It had been a shock, and he was only beginning to recover from it. And it was he who raised the point that had been in the inspector’s mind. He said, “I do realise that there are other things you will have to ask me. Might I suggest that we continue tomorrow afternoon? Tomorrow morning there will be a score of urgent matters I shall have to attend to. I shall have to ask the hospital to lend me a nurse. A temporary replacement for Minter. My wife needs regular attention, to say nothing of the residents — all well over eighty. And no doubt I shall have to placate Ms. Burches and stop her from deserting us.”
The inspector said, “Very well. Two o’clock tomorrow afternoon.”
He was not displeased.
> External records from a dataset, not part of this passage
-- ==== Sys2Proof/Machine/Async.lean ====
section
/-! DEFINITION. What the data fabric and the memories do with the requests of the strings: accesses performed, results landed,
stores drained and acknowledged, patrol scrubbing, flit errors (R23, R99 to R113, R179 to R186, R200, R201, R249 to R272,
R286). -/

namespace Sys2Proof.Machine

open Sys2Proof

/-! ### Accesses performed (R28, R112, R179 to R186, R249 to R258, R268 to R270) -/

/-- The target of an address of a string. -/
def tgtOf (k a : Nat) : Tgt := target (some (courseNo k)) a

/-- A bank whose clear runs is already 0 up to a point that is not promised: an open part of it is cleared (R352). -/
def clearSome (c : Chip) (b : Nat) : Chip :=
  if (if b = 0 then c.tab.clearA.isSome else c.tab.clearB.isSome) then
    let (c, f) := fresh c
    clearRange c (tabGa b 0) (tabGa b 0 + f.toNat % 0x800001)
  else c

/-- Is an access to the periphery beside the register space possible: PER on, or the luthier's own path? -/
def perReach (c : Chip) (k : Nat) : Bool := c.sys.per || decide (512 ≤ k)

/-- A read of a register by a string (R9, R113): one that is not an aligned word has no stated result, and whether its side
effects happen is open. -/
def regLoad (c : Chip) (k a size : Nat) : Chip × Acc :=
  if !regReach c (decide (512 ≤ k)) a then (c, .off)
  else if size = 4 ∧ a % 4 = 0 then
    let (c, w) := regRead c a
    (c, .good w false)
  else
    let (c, f) := fresh c
    let (c, w) := fresh c
    ((if bit f 0 then (regRead c (a / 4 * 4)).1 else c), .good w false)

/-- A write of a register by a string (R9, R437): one that is not an aligned word has no stated effect: an open value is
written, or none. -/
def regStore (c : Chip) (k a size : Nat) (w : Word) : Chip × Acc :=
  if !regReach c (decide (512 ≤ k)) a then (c, .off)
  else if size = 4 ∧ a % 4 = 0 then
    let (c, err) := regWrite c a w
    (c, if err then .err else .good 0 false)
  else
    let (c, f) := fresh c
    let (c, v) := fresh c
    ((if bit f 0 then (regWrite c (a / 4 * 4) v).1 else c), .good 0 false)

/-- Reads the word that holds an address of a string; `size` matters in the register space alone. -/
def readTgt (c : Chip) (k a size : Nat) : Chip × Acc :=
  match tgtOf k a with
  | .sram n o =>
    if courseOn c n then
      let (c, w, p) := readWord c (Tgt.sram n o).ga 3 k
      (c, .good w p)
    else (countOff c (pegOfCourse n), .off)
  | .store j o =>
    let p := 2 * j + o / 0x40000
    if gateOpen c p then
      let (c, w, q) := readWord c (Tgt.store j o).ga 3 k
      (c, .good w q)
    else (countOff c p, .off)
  | .tab b o =>
    if perReach c k then
      let c := clearSome c b
      let (c, w, p) := readWord c (tabGa b o) 3 k
      (c, .good w p)
    else (c, .off)
  | .ret o => if perReach c k then (c, .good (wordAt c (0x50000000 + o / 4 * 4)) false) else (c, .off)
  | .reg r => regLoad c k r size
  | .flash o => if perReach c k then (c, .good (wordAt c (flashGa (o / 4 * 4))) false) else (c, .off)
  | .rom o => (c, .good (Config.romWord (o / 4)) false)
  | .nowhere => (c, .unpop)

/-- Is an offset of the retention store in the dump area while a dump is written (R658)? -/
def inDumpArea (c : Chip) (o : Nat) : Bool :=
  let d := regVal c (rRET 0x00)
  bit (regVal c (rRET 0x04)) 1 && decide (bits d 3 0 * 0x10000 ≤ o) && decide (o < (bits d 3 0 + bits d 7 4 + 1) * 0x10000)

/-- Does a bank accept stores: OPEN and not being cleared (R350, R352)? -/
def bankTakes (c : Chip) (b : Nat) : Bool :=
  decide (bankState c b = 1) && !(if b = 0 then c.tab.clearA.isSome else c.tab.clearB.isSome)

/-- Writes bytes of a word without check bits. -/
def plainStore (c : Chip) (ga size : Nat) (w : Word) : Chip := putLe c ga size w.toNat

/-- Performs a store of string `k` (R208, R209, R256, R257, R267 to R270, R350, R658). -/
def storeTgt (c : Chip) (k a size : Nat) (w : Word) (psn : Bool) : Chip × Acc :=
  let t := tgtOf k a
  match t with
  | .sram n _ =>
    if !courseOn c n then (countOff c (pegOfCourse n), .off)
    else if n ≠ courseNo k ∧ rejectsWrites c n then (c, .deny)
    else (writeMem c t.ga size w psn (some k), .good 0 false)
  | .store j o =>
    let p := 2 * j + o / 0x40000
    if gateOpen c p then (writeMem c t.ga size w psn (some k), .good 0 false) else (countOff c p, .off)
  | .tab b o =>
    if !perReach c k then (c, .off)
    else if bankTakes c b then (writeMem c (tabGa b o) size w psn (some k), .good 0 false)
    else (c, .err)
  | .ret o =>
    if !perReach c k then (c, .off)
    else if inDumpArea c o then (c, .err)
    else (plainStore c (0x50000000 + o) size w, .good 0 false)
  | .reg r => regStore c k r size w
  | _ => (c, .unpop)

/-- The sticky bits of the issuing cluster's router: OFFRSP and UNMAP (R269, R280). -/
def noteAcc (c : Chip) (k : Nat) (r : Acc) : Chip :=
  if 512 ≤ k then c
  else
    let a := clReg (clusterOf (courseNo k)) 0x04
    match r with
    | .off => regOr c a 0x200
    | .unpop => regOr c a 0x100
    | _ => c

/-- The trap of an access that ends otherwise than well: BUSOFF, BUSDENY or POISON. -/
def accTrap : Acc → Nat
  | .good _ p => if p then 0x14 else 0
  | .deny => 0x11
  | _ => 0x10

/-- LDR, AGREE or LR is performed (R179, R181, R256, R268). -/
def doLoad (c : Chip) (k : Nat) (q : BusReq) : Chip :=
  let t := tgtOf k q.addr
  let (c, r) := readTgt c k q.addr q.size
  let c := noteAcc c k r
  match r with
  | .good w p =>
    let c := if q.kind = 3 ∧ p = false ∧ t.bank.isSome then placeResv c k t q.data.toNat else c
    fillFlight c k q.slot (landBytes q.addr w) (if p then 0x14 else 0)
  | r => fillFlight c k q.slot (fun _ => 0xFFFFFFFF) (accTrap r)

/-- TAS is performed (R179, R180, R256, R268, R270). -/
def doTas (c : Chip) (k : Nat) (q : BusReq) : Chip :=
  let t := tgtOf k q.addr
  let denied := match t with | .sram n _ => decide (n ≠ courseNo k) && courseOn c n && rejectsWrites c n | _ => false
  if denied then fillFlight c k q.slot (fun _ => 1) 0x11
  else if t.bank.isNone ∧ t ≠ .nowhere then fillFlight c k q.slot (fun _ => 1) 0
  else
    let (c, r) := readTgt c k q.addr 4
    let c := noteAcc c k r
    match r with
    | .good w p =>
      let c := if p then c else writeWord c t.ga 1 false (some k)
      fillFlight c k q.slot (fun _ => w) (if p then 0x14 else 0)
    | r => fillFlight c k q.slot (fun _ => 0xFFFFFFFF) (accTrap r)

/-- SC, the string's request `i`, is performed; the string then holds no reservation, one of an earlier LR still on its way
included (R179, R182, R184, R256, R268, R270). One whose string has been reset since holds none. -/
def doSc (c : Chip) (k i : Nat) (q : BusReq) : Chip :=
  let t := tgtOf k q.addr
  let holds := resvCovers c k t && decide (q.slot < 4)
  let c := if q.slot < 4 then
      updCore c k (fun r => { r with resv := none, bus := (r.bus.take i).map loseReq ++ r.bus.drop i })
    else c
  let denied := match t with | .sram n _ => decide (n ≠ courseNo k) && courseOn c n && rejectsWrites c n | _ => false
  if denied then fillFlight c k q.slot (fun _ => 0) 0x11
  else if t.bank.isNone ∧ t ≠ .nowhere then fillFlight c k q.slot (fun _ => 0) 0
  else
    let (c, r) := readTgt c k q.addr 4
    let c := noteAcc c k r
    match r with
    | .good _ p =>
      let ok := holds && !p
      let c := if ok then writeWord c t.ga q.data q.psn (some k) else c
      fillFlight c k q.slot (fun _ => if ok then 1 else 0) 0
    | r => fillFlight c k q.slot (fun _ => 0) (accTrap r)

/-- Drops a request that has been performed and leaves nothing to acknowledge; a store waits for its acknowledgement. -/
def dropReq (c : Chip) (k i : Nat) : Chip := updCore c k (fun r => { r with bus := r.bus.take i ++ r.bus.drop (i + 1) })

/-- How an acknowledgement answers: 0 done, 1 error, 2 rejection. -/
def accResp : Acc → Nat
  | .good _ _ => 0
  | .deny => 2
  | _ => 1

/-- Performs request `i` of a string; the store of one that has been reset since waits for no acknowledgement. -/
def performReq (c : Chip) (k i : Nat) (q : BusReq) : Chip :=
  let c := accessFlits c k q.kind (tgtOf k q.addr)
  if q.kind = 1 then
    let (c, r) := storeTgt c k q.addr q.size q.data q.psn
    if q.slot = 4 then dropReq (noteAcc c k r) k i
    else updCore (noteAcc c k r) k (fun x => { x with bus := x.bus.set i { q with done := true, resp := accResp r } })
  else
    let c := dropReq c k i
    if q.kind = 2 then doTas c k q else if q.kind = 4 then doSc c k i q else doLoad c k q

/-- The requests of a string with their places. -/
def reqs (c : Chip) (k : Nat) : List (Nat × BusReq) := ((coreOf c k).bus.zipIdx).map (fun x => (x.2, x.1))

/-- Is request `i` the first one of its target unit that has not been performed (R200, R201, R251, R266), and does it reach its
target? -/
def mayPerform (c : Chip) (k i : Nat) (q : BusReq) : Bool :=
  let u := (tgtOf k q.addr).unit
  !q.done && !((coreOf c k).bus.take i).any (fun x => !x.done && decide ((tgtOf k x.addr).unit = u)) &&
    !heldUp c k (tgtOf k q.addr) false && !(match tgtOf k q.addr with | .reg r => camBusy c r | _ => false)

/-- A waiting barrier of a string whose course goes on. -/
def barrierGo (c : Chip) (k : Nat) : Chip := if running c k then barrierCheck c k else c

/-- The next request of string `k` that bank `b` can perform. -/
def bankReq (c : Chip) (b k : Nat) : Option (Nat × BusReq) :=
  (reqs c k).find? (fun x => mayPerform c k x.1 x.2 && decide ((tgtOf k x.2.addr).bank = some b))

/-- The input port at which a string's requests reach a bank: of a cluster store 0 the local port and 1 the mesh, of an SRAM its
strings 0 and 1, fetch 2 and the remote port 3 (R252). -/
def bankPort (b k : Nat) : Nat :=
  if b < 300 then (if courseNo k = b then k % 2 else 3)
  else if k < 512 ∧ clusterOf (courseNo k) = (b - 300) / 2 then 0 else 1

/-- The cluster whose record of the gather in progress is to be read from a bank, and has not been. -/
def gatherRead (c : Chip) (b : Nat) : Option (Nat × Gather) :=
  match c.tab.gather with
  | some g =>
    let k := (b - 300) / 2
    if 300 ≤ b ∧ g.mask.testBit k ∧ b = 300 + 2 * k + g.off / 0x40000 ∧ hasRecord g k = false then some (k, g) else none
  | none => none

/-- The requesters that wait at a bank, behind those that already do those that `arrived` names. -/
def bankWaits (c : Chip) (b : Nat) (arrived : List Nat) : List Nat :=
  ((Tbl.get {} c.banks b).waiting ++ arrived).eraseDups.filter (fun k =>
    if k = 1024 then (gatherRead c b).isSome else (bankReq c b k).isSome)

/-- The request the arbiter serves next: round the input ports from the one behind the last, the first to arrive at its port
(R252). -/
def bankNext (b last : Nat) (l : List Nat) : Option Nat :=
  ([1, 2, 3, 4].filterMap (fun i => l.find? (fun k => decide (bankPort b k = (last + i) % 4)))).head?

/-- MEMORY_ACCESS: the arbiter of bank `b` performs one access: a gather read ahead of every other, then round its input ports;
`arrived` names the requesters whose requests have come in by now, in their order, 1024 the gather (R251, R252, R254). -/
def xMemoryAccess (c : Chip) (b : Nat) (arrived : List Nat) : Chip :=
  let l := bankWaits c b arrived
  let last := (Tbl.get {} c.banks b).last
  let put (c : Chip) (l : List Nat) (p : Nat) : Chip := { c with banks := Tbl.put {} c.banks b ⟨l, p⟩ }
  match (if 1024 ∈ l then gatherRead c b else none) with
  | some (k, g) =>
    let (c, g) := readGather c g k
    put { c with tab := { c.tab with gather := some g } } (l.filter (· ≠ 1024)) last
  | none =>
    match bankNext b last l with
    | some k =>
      (match bankReq c b k with
      | some (i, q) => performReq (put c (l.filter (· ≠ k)) (bankPort b k)) k i q
      | none => c)
    | none => c

/-- The command MEMORY_ACCESS on units that exist. -/
def execMemoryAccess (b : Nat) (arrived : List Nat) (s : State) : Host.Outcome State Fault Refusal :=
  onUnit (areRequesters arrived) s (fun c => xMemoryAccess c b arrived)

/-! ### Landing (R100, R105, R106, R108, R213, R217) -/

/-- Does each string of a course in unison raise the trap of a flight for itself: DIVZ, a word of its own SRAM, and in fixed
unison the reads that each makes for itself (R217, R239)? -/
def eachRaises (c : Chip) (k : Nat) (f : Flight) : Bool :=
  decide (f.op = 0x27) || ((decide (f.op = 0x20) || decide (f.op = 0x25)) && ownSram k f.addr) ||
    (c.fixedUnison && ((decide (f.op = 0x20) && !inRegs f.addr) || (decide (0x71 ≤ f.op) && decide (f.op ≤ 0x77) && decide (f.op ≠ 0x75) &&
      decide (f.op ≠ 0x76))))

/-- The trap a flight raises as it lands (R108, R194, R196). -/
def flightTrap (c : Chip) (k : Nat) (f : Flight) : ITrap := ⟨f.trap, false, f.slot, f.code, f.ipc, f.taddr, eachRaises c k f⟩

/-- The entry of string A's read receives its values, and the trap it raises, which a replay raises again (R226). -/
def fillLog (c : Chip) (k : Nat) (f : Flight) : Chip :=
  let t := if f.trap = 0 then none else some (flightTrap c k f)
  updCourse c (courseNo k) (fun r =>
    { r with log := logTrim (r.log.map (fun e =>
        if e.ready = false ∧ e.slot = f.slot ∧ e.kind = f.op then
          { e with ready := true, vals := if f.wide then [f.lo, f.hi] else [f.lo], trap := t } else e)) })

/-- A formed result lands. -/
def landNow (c : Chip) (k : Nat) (f : Flight) : Chip :=
  let c := putSlot c k f.slot f.lo
  let c := if f.wide then putSlot c k (f.slot + 1) f.hi else c
  let fl := csrVal c k 0x01
  let fl := if f.setV then setBits fl 1 1 1 else fl
  let fl := if f.setDZ then setBits fl 2 2 1 else fl
  let c := csrPut c k 0x01 fl
  let c := updCore c k (fun r => { r with flights := r.flights.filter (fun x => decide (x.slot ≠ f.slot)) })
  let uni := inUnison c (courseNo k)
  let c := if uni && !isB k then fillLog c k f else c
  let c := if f.trap ≠ 0 ∧ (uni = false ∨ isB k = false ∨ eachRaises c k f) then raiseTrap c k (flightTrap c k f) else c
  barrierGo c k

/-- Does a flight's answer travel from a target, and is it held up? -/
def answerHeld (c : Chip) (k : Nat) (f : Flight) : Bool := decide (f.op < 0x26) && heldUp c k (tgtOf k f.addr) true

/-- Does an answer of the same source to the same string travel before that of a flight (R262)? Answered flights stand in the
order in which they were performed. -/
def answerBehind (c : Chip) (k : Nat) (f : Flight) : Bool :=
  let src (g : Flight) : Option (Nat × Nat) := if g.op < 0x26 then farEnd k (tgtOf k g.addr) else none
  ((coreOf c k).flights.takeWhile (fun g => decide (g.slot ≠ f.slot))).any (fun g =>
    g.ready && (src g).isSome && decide (src g = src f))

/-- LANDING: the result in flight for slot `s` lands. A read of the periphery is performed now, in its order. -/
def xLanding (c : Chip) (k s : Nat) : Chip :=
  match (coreOf c k).flights.find? (fun f => decide (f.slot = s)) with
  | none => c
  | some f =>
    if answerHeld c k f then c
    else if f.ready then (if answerBehind c k f then c else landNow c k f)
    else
      match (reqs c k).find? (fun x => decide (x.2.kind ≠ 1) && decide (x.2.slot = s)) with
      | some (i, q) =>
        if (tgtOf k q.addr).bank.isNone ∧ mayPerform c k i q then
          let c := performReq c k i q
          match (coreOf c k).flights.find? (fun f => decide (f.slot = s)) with
          | some f => if f.ready ∧ answerBehind c k f = false then landNow c k f else c
          | none => c
        else c
      | none => c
By that time he would have a number of reports from the doctor and his subordinates which would sharpen his interrogation.
Alice had learned nothing useful from Mrs. Goldsworthy, drowsing among her pillows. Boone had been more fortunate. As he approached the door he heard the rat-tat-tat of a six-shooter.
Evidently the sheriff had got his man. When he got into the room he realized that little information about the happenings of the evening was to be expected. The three ladies were seated in a circle in front of the television set. For them the real world was not in the house or the garden. It was in the little box. Credits were now following each other down the small screen. The play was over. Time for a return to reality.
Boone switched on the light and applied himself, without much hope, to his task.
When they understood that he was a policeman, and what had brought him there, they seemed more excited than alarmed. Young policemen often featured in their screen existence. They were nearly always good. As this man seemed to be. There was nothing alarming in his questions.
He started by writing down their names and was given a thumbnail sketch of their families and their histories. Gertrude Tabard, daughter of an Anglo-Indian colonel. Beatrice Mountfield, relict of Dr. Mountfield, the celebrated neurosurgeon. Florence Marant. Her father had been an inventor. She was beginning to draw a picture of the Marant patent rabbit hutch when Gertrude decided that she had occupied the limelight long enough.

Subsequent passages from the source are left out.